In the second analysis, the bottom plot in Figure 2, TPA and QMD are used to describe forest stands. TPA and QMD were used for this example because their product is proportional to BA and collectively QMD and TPA provide at least as much information as BA, as well as providing important information on habitat conditions. A single assessment procedure was applied for this 2-dimensional data set using a 95% acceptance region defined by a straightforward extension of the 1-dimensional procedure used for the BA analysis. Five of the seven test plots were accepted in this scenario, one from case A and four from case B, and two were rejected, one from each case. The two rejected plots have very high stand densities, in excess of 1000 TPA, and correspondingly small trees, on average, and they are clearly far from the main data cluster. The five plots that were accepted appear well within the main data cluster, as expected. Note that the 2-dimensional distribution of the TPA and QMD data is not symmetric. The distribution is curved and skewed towards larger values for both TPA and QMD. Given this distribution shape, the mean value for these data appears outside the envelope of the data, and therefore is not representative of the main data cluster.

Conclusions
Two factors directly affecting forest management decisions are the inherent variability of forest ecosystems and the multi-dimensionality of forest structure. Through examples using simulated and actual data, the mean value has been shown to be of limited use when considered as a representative value for a distribution. A mean value may only be considered representative when the variability is small and the data distribution is symmetric. In most other situations the mean value will not be representative, and it may even be misleading. Further, the use of a single variable such as basal area per acre to represent forest structure can give potentially misleading results. Two stands may have the same basal area per acre but have different stand structures: one containing a large number of small trees and another containing a small number of large trees. If one stand condition is more desirable than the other a multi-dimensional analysis is necessary to distinguish these two conditions.

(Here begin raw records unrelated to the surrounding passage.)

/-- Live values of the objects of cores. -/
def State.coreRead (s : State) (i sub : Nat) : Option Nat :=
  if 0x2000 ≤ i && i < 0x2090 then s.coreObj (i - 0x2000) sub
  else if i = 0x2100 && sub = 1 then some s.integ.plotDetects
  else if 0x2101 ≤ i && i < 0x2191 then s.plotObj (i - 0x2101) sub
  else if 0x2240 ≤ i && i < 0x22D0 then
    match sub with
    | 1 => some (s.core (i - 0x2240)).map.memFault
    | 2 => some (s.core (i - 0x2240)).map.memFaults
    | _ => none
  else none

/-- ENABLED_CORES (24 R625). -/
def enabledCores : Nat := 2 ^ 144 - 1 - shippedMask

/-- Identity (24 Table 24-6). -/
def idRead (i sub : Nat) : Option Nat :=
  match i, sub with
  | 0x1000, 1 => some Config.fuses.vendorId.toNat
  | 0x1000, 4 => some modelStr
  | 0x1000, 5 => some Config.fuses.stepping.toNat
  | 0x1000, 6 => some Config.fuses.serial.toNat
  | 0x1000, 7 => some enabledCores
  | 0x1000, 8 => some (popcount enabledCores 144)
  | _, _ => none

/-- The value of an object that is the same for every requester. -/
def State.commonValue (s : State) (i sub : Nat) : Nat :=
  (s.timeRead i sub <|> s.ctRead i sub <|> s.bsRead i sub <|> s.linkRead i sub <|> s.diceRead i sub <|> s.rotRead i sub
    <|> s.pavRead i sub <|> s.powerRead i sub <|> s.integRead i sub <|> s.bootRead i sub <|> s.mgmtRead i sub <|> s.coreRead i sub
    <|> idRead i sub).getD (s.obj i sub)

/-- The value of an object as a requester reads it: a number, or the number of the bytes of a STR or BLOB; an error where a selection of the
requester names what it does not see (21 R583). -/
def State.value (s : State) (who : Requester) (i sub : Nat) : Except Nat Nat :=
  if sub = 0 then .ok ((objMax i).getD 0)
  else if i = 0x5030 && sub = 3 then .ok (s.req who.ix).logSel
  else if i = 0x5030 && sub = 4 then .ok (s.logWindow (s.req who.ix).logSel)
  else if i = 0x1202 && sub = 2 then .ok (b2n (s.role who = .vendor))
  else match s.debugRead who i sub with
    | some v => v
    | none => .ok (s.commonValue i sub)

/-- What a read changes (02 R57, 12 R335, 17 R466). -/
def State.seen (s : State) (i sub : Nat) : State :=
  if i = 0x1100 && sub = 7 then s.sundialStatusRead
  else if i = 0x4020 && sub = 0xB then s.mpStatusSeen
  else if 0x2410 ≤ i && i < 0x2420 && sub = 0x12 then s.bsStatusRead (i - 0x2410)
  else s

/-! ### Checks (03 R68 to R74) -/

/-- A type code that a request carries fits the object: 0 stands for none on a read. -/
def typeFits (ty : Nat) (o : ObjInfo) (read : Bool) : Bool := ty = o.ty || (read && ty = 0)

/-- The checks of a read: the object's row, or the status. -/
def State.readOk (s : State) (who : Requester) (i sub ty : Nat) : Except Nat ObjInfo :=
  match s.reach (s.role who) i sub with
  | none => .error stNoObject
  | some o =>
    if !typeFits ty o true then .error stType
    else if readCheckAcc o ≠ 0 then .error stAccess
    else .ok o

/-- The checks of a write before its size and value: that the role reaches the object, its type code, then the role's right to write, the access
code and the chip state (log 84). `ty` is none on a path that carries no type code. -/
def State.writeOk (s : State) (who : Requester) (i sub : Nat) (ty : Option Nat) : Except Nat ObjInfo :=
  match s.reach (s.role who) i sub with
  | none => .error stNoObject
  | some o =>
    if (match ty with | some t => !typeFits t o false | none => false) then .error stType
    else if s.writeCheck (s.role who) i sub o ≠ 0 then .error (s.writeCheck (s.role who) i sub o)
    else .ok o

/-! ### Writes -/

/-- A write to 0x1200.01 to .04 (24 R626): every other session closes, and PTP lock is lost. -/
def State.transportWrite (s : State) (who : Requester) (sub v : Nat) : State :=
  let s := s.setObj 0x1200 sub v
  let s := (List.range 8).foldl (fun s k => if who.ix = 18 + k then s else s.closeSession k) s
  s.ptpLost

/-- SAT_CLEAR (07 R209). -/
def State.satClear (s : State) (n v : Nat) : State :=
  if v = 0 then s else s.updCore n (fun c => { c with par := { c.par with satFlags := 0 } })

/-- The effect of a value written to an object that no unit's rules change. -/
def State.plainWrite (s : State) (who : Requester) (i sub v : Nat) : Nat × State :=
  if i = 0x1200 && sub ≤ 4 then (stOk, s.transportWrite who sub v)
  else if 0x2000 ≤ i && i < 0x2090 && sub = 0x22 then (stOk, s.satClear (i - 0x2000) v)
  else if i = 0x5030 && sub = 3 then (stOk, s.updReq who.ix (fun r => { r with logSel := v }))
  else (stOk, s.setObj i sub v)

/-- The effect of a checked value written to an object. -/
def State.applyWrite (s : State) (who : Requester) (i sub v : Nat) : Nat × State :=
  (s.debugWrite who i sub v <|> s.mgmtWrite who i sub v <|> s.powerWrite i sub v <|> s.integWrite i sub v <|> s.bootWrite i sub v
    <|> s.pavWrite i sub v <|> s.rotWrite i sub v <|> s.diceWrite i sub v <|> s.linkWrite i sub v <|> s.bsWrite i sub v
    <|> s.ctWrite i sub v <|> s.timeWrite i sub v).getD (s.plainWrite who i sub v)

/-- Replace `len` bytes at `off` of content held as a number. -/
def setBytes (old off len v : Nat) : Nat := if len = 0 then old else setBits old (8 * (off + len) - 1) (8 * off) v

/-- A write of a STR or BLOB (03 R80): status, retry hint, state. BS_ADMIT acts on the write that carries its last byte. -/
def State.writeBytes (s : State) (who : Requester) (i sub : Nat) (o : ObjInfo) (off len v : Nat) : Nat × Nat × State :=
  if i = 0x7001 && sub = 3 then s.fwData who off (leBytes len v)
  else if i = 0x1202 then (stOp, 0, s)
  else if o.size < off + len then (stRange, 0, s)
  else if o.vari then
    let n := s.len i sub
    if n < off then (stRange, 0, s)
    else
      let new := if off = 0 then v % 256 ^ len else setBytes (s.obj i sub) off len v
      let s := s.setObj i sub new
      (stOk, 0, { s with blobLen := Sparse.put s.blobLen (okey i sub) (if off = 0 then len else max n (off + len)) })
  else
    let new := setBytes (s.obj i sub) off len v
    if o.acc = .cmd && off + len < o.size then (stOk, 0, s.setObj i sub new)
    else
      let (st, s) := s.applyWrite who i sub new
      (st, 0, s)

/-- A write after its checks (03 R69, R70): `len` bytes whose number is `v`. -/
def State.writeValue (s : State) (who : Requester) (i sub : Nat) (o : ObjInfo) (off len v : Nat) : Nat × Nat × State :=
  if tyBytes o.ty then s.writeBytes who i sub o off len v
  else if len ≠ tySize o.ty then (stSize, 0, s)
  else if !o.inRange (objKeep i sub (v % 256 ^ len)) then (stRange, 0, s)
  else
    let (st, s) := s.applyWrite who i sub (objKeep i sub (v % 256 ^ len))
    (st, 0, s)

/-- A whole write of an object by a requester: status, retry hint, state. -/
def State.put (s : State) (who : Requester) (i sub : Nat) (ty : Option Nat) (off len v : Nat) : Nat × Nat × State :=
  match s.writeOk who i sub ty with
  | .error e => (e, 0, s)
  | .ok o => s.writeValue who i sub o off len v

/-- A whole read of an object by a requester: status, value, state. -/
def State.get (s : State) (who : Requester) (i sub ty : Nat) : Nat × Nat × State :=
  match s.readOk who i sub ty with
  | .error e => (e, 0, s)
  | .ok _ =>
    match s.value who i sub with
    | .error e => (e, 0, s)
    | .ok v => (stOk, v, s.seen i sub)

/-! ### Halves (03 R87, R88) -/

/-- UNPAIRED, bit 15 of a status (03 R76). -/
def unpaired : Nat := 0x8000

/-- A low-half read; of an object that is not 64 bits wide, a plain read. -/
def State.lowRead (s : State) (who : Requester) (i sub : Nat) : Nat × Nat × State :=
  match s.readOk who i sub 0, s.get who i sub 0 with
  | .ok o, (0, v, t) =>
    if tyWide o.ty then (stOk, v % 2 ^ 32, t.updReq who.ix (fun r => { r with latch := some (okey i sub, v) })) else (stOk, v, t)
  | _, (e, _, _) => (e, 0, s)

/-- A high-half read (03 R87): it passes the checks of a read whether or not the latch holds the object. -/
def State.highRead (s : State) (who : Requester) (i sub : Nat) : Nat × Nat × State :=
  match s.readOk who i sub 0, s.get who i sub 0 with
  | .error e, _ => (e, 0, s)
  | .ok o, (e, v, t) =>
    if !tyWide o.ty then (stType, 0, s)
    else if e ≠ 0 then (e, 0, s)
    else
      match (s.req who.ix).latch with
      | some (k, x) =>
        if k = okey i sub then (stOk, x / 2 ^ 32, s.updReq who.ix (fun r => { r with latch := none })) else (unpaired, v / 2 ^ 32, t)
      | none => (unpaired, v / 2 ^ 32, t)

/-- A high-half write: the half is staged. -/
def State.highWrite (s : State) (who : Requester) (i sub v : Nat) : Nat × Nat × State :=
  match s.writeOk who i sub none with
  | .error e => (e, 0, s)
  | .ok o =>
    if !tyWide o.ty then (stType, 0, s)
    else (stOk, 0, s.updReq who.ix (fun r => { r with staging := some (okey i sub, v % 2 ^ 32) }))

/-- A low half without its staged high half: it joins the present bits 63:32. UNPAIRED goes with a value that is written; a write that fails
answers its code alone (log 84). -/
def State.loneLow (s : State) (who : Requester) (i sub v : Nat) : Nat × Nat × State :=
  let hi := match s.value who i sub with | .ok x => x / 2 ^ 32 | .error _ => 0
  match s.put who i sub none 0 8 (v % 2 ^ 32 + hi * 2 ^ 32) with
  | (0, d, t) => (unpaired, d, t)
  | r => r

/-- A low-half write; to an object that is not 64 bits wide, a plain write. It empties the staging of its object whatever check fails. -/
def State.lowWrite (s : State) (who : Requester) (i sub v : Nat) : Nat × Nat × State :=
  match (s.req who.ix).staging with
  | some (k, hi) =>
    if k = okey i sub then
      (s.updReq who.ix (fun r => { r with staging := none })).put who i sub none 0 8 (v % 2 ^ 32 + hi * 2 ^ 32)
    else if ((objInfo i sub).map (fun o => tyWide o.ty)).getD false then s.loneLow who i sub v
    else s.put who i sub none 0 (tySize (((objInfo i sub).map ObjInfo.ty).getD 0)) v
  | none =>
    if ((objInfo i sub).map (fun o => tyWide o.ty)).getD false then s.loneLow who i sub v
    else s.put who i sub none 0 (tySize (((objInfo i sub).map ObjInfo.ty).getD 0)) v

/-- An access of 32 bits to a number, on the mailbox and I3C (03 R84, R86): a value of fewer bits must be in range as a whole. -/
def State.half (s : State) (who : Requester) (write high : Bool) (i sub v : Nat) : Nat × Nat × State :=
  let o := (objInfo i sub).getD default
  if tyBytes o.ty && (s.reach (s.role who) i sub).isSome then (stOp, 0, s)
  else if write then
    if high then s.highWrite who i sub v
    else
      if 2 ^ (8 * tySize o.ty) ≤ v then
        match s.writeOk who i sub none with
        | .error e => (e, 0, s)
        | .ok _ => (stRange, 0, s)
      else s.lowWrite who i sub v
  else if high then s.highRead who i sub
  else s.lowRead who i sub

/-! ### Mailbox (03 R84) -/

/-- Four bytes of a STR or BLOB at an offset. -/
def State.chunkRead (s : State) (who : Requester) (i sub off : Nat) : Nat × Nat × State :=
  match s.get who i sub 0 with
  | (0, v, t) =>
    let o := (objInfo i sub).getD default
    if off % 4 ≠ 0 || o.size ≤ off then (stRange, 0, s)
    else (stOk, v % 256 ^ s.len i sub / 256 ^ off % 2 ^ 32, t)
  | r => r

/-- A write of four bytes, of which those past the largest size must be 0 and are not written. -/
def State.chunkWrite (s : State) (who : Requester) (i sub off v : Nat) : Nat × Nat × State :=
  match s.writeOk who i sub none with
  | .error e => (e, 0, s)
  | .ok o =>
    let n := min 4 (o.size - off)
    if i = 0x1202 then (stOp, 0, s)
    else if off % 4 ≠ 0 || o.size ≤ off || 256 ^ n ≤ v then (stRange, 0, s)
    else s.writeBytes who i sub o off n v

/-- Execute a mailbox request: status, DATA, state. -/
def State.mbxDo (s : State) (who : Requester) (req arg data : Nat) : Nat × Nat × State :=
  let op := bits req 27 24
  let i := bits req 23 8
  let sub := bits req 7 0
  let high := bit req 30
  if op ≠ 1 && op ≠ 2 then (stOp, 0, s)
  else
    match s.reach (s.role who) i sub with
    | some o =>
      if tyBytes o.ty then
        if high then (stType, 0, s)
        else if op = 1 then s.chunkRead who i sub arg
        else s.chunkWrite who i sub arg data
      else s.half who (op = 2) high i sub data
    | none => s.half who (op = 2) high i sub data

/-- The requester of a function's mailbox. -/
def mbxWho (f : FnIx) : Requester := if h : f.val = 0 then .pf0 else .vf ⟨f.val - 1, by omega⟩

Target criteria and assessment procedures for forest management must incorporate the inherent variability of forest ecosystems and a multi-dimensional representation of forest structure to be effective. Using the mean value as the sole component of an assessment procedure fails to account for the variability of forest ecosystems, and will lead to the rejection of many stand conditions and management options that are indistinguishable from a desired forest condition, while accepting other stand conditions and management options that may produce an undesirable forest condition. Determining whether any particular management plan and projected stand condition will be indistinguishable from the desired forest condition requires a multi-dimensional analysis that incorporates stand structure information. In particular, management plans that provide for large diameter trees in numbers that are representative of the desired forest condition should be acceptable, even though they would have been rejected based upon a 1-dimensional analysis using a mean BA criterion. The use of multiple forest structure variables to describe a desired old-forest-like condition will be less restrictive, and more representative, than a 1-dimensional description while more effectively representing the desired ecological conditions and avoiding or mitigating any unintended consequences.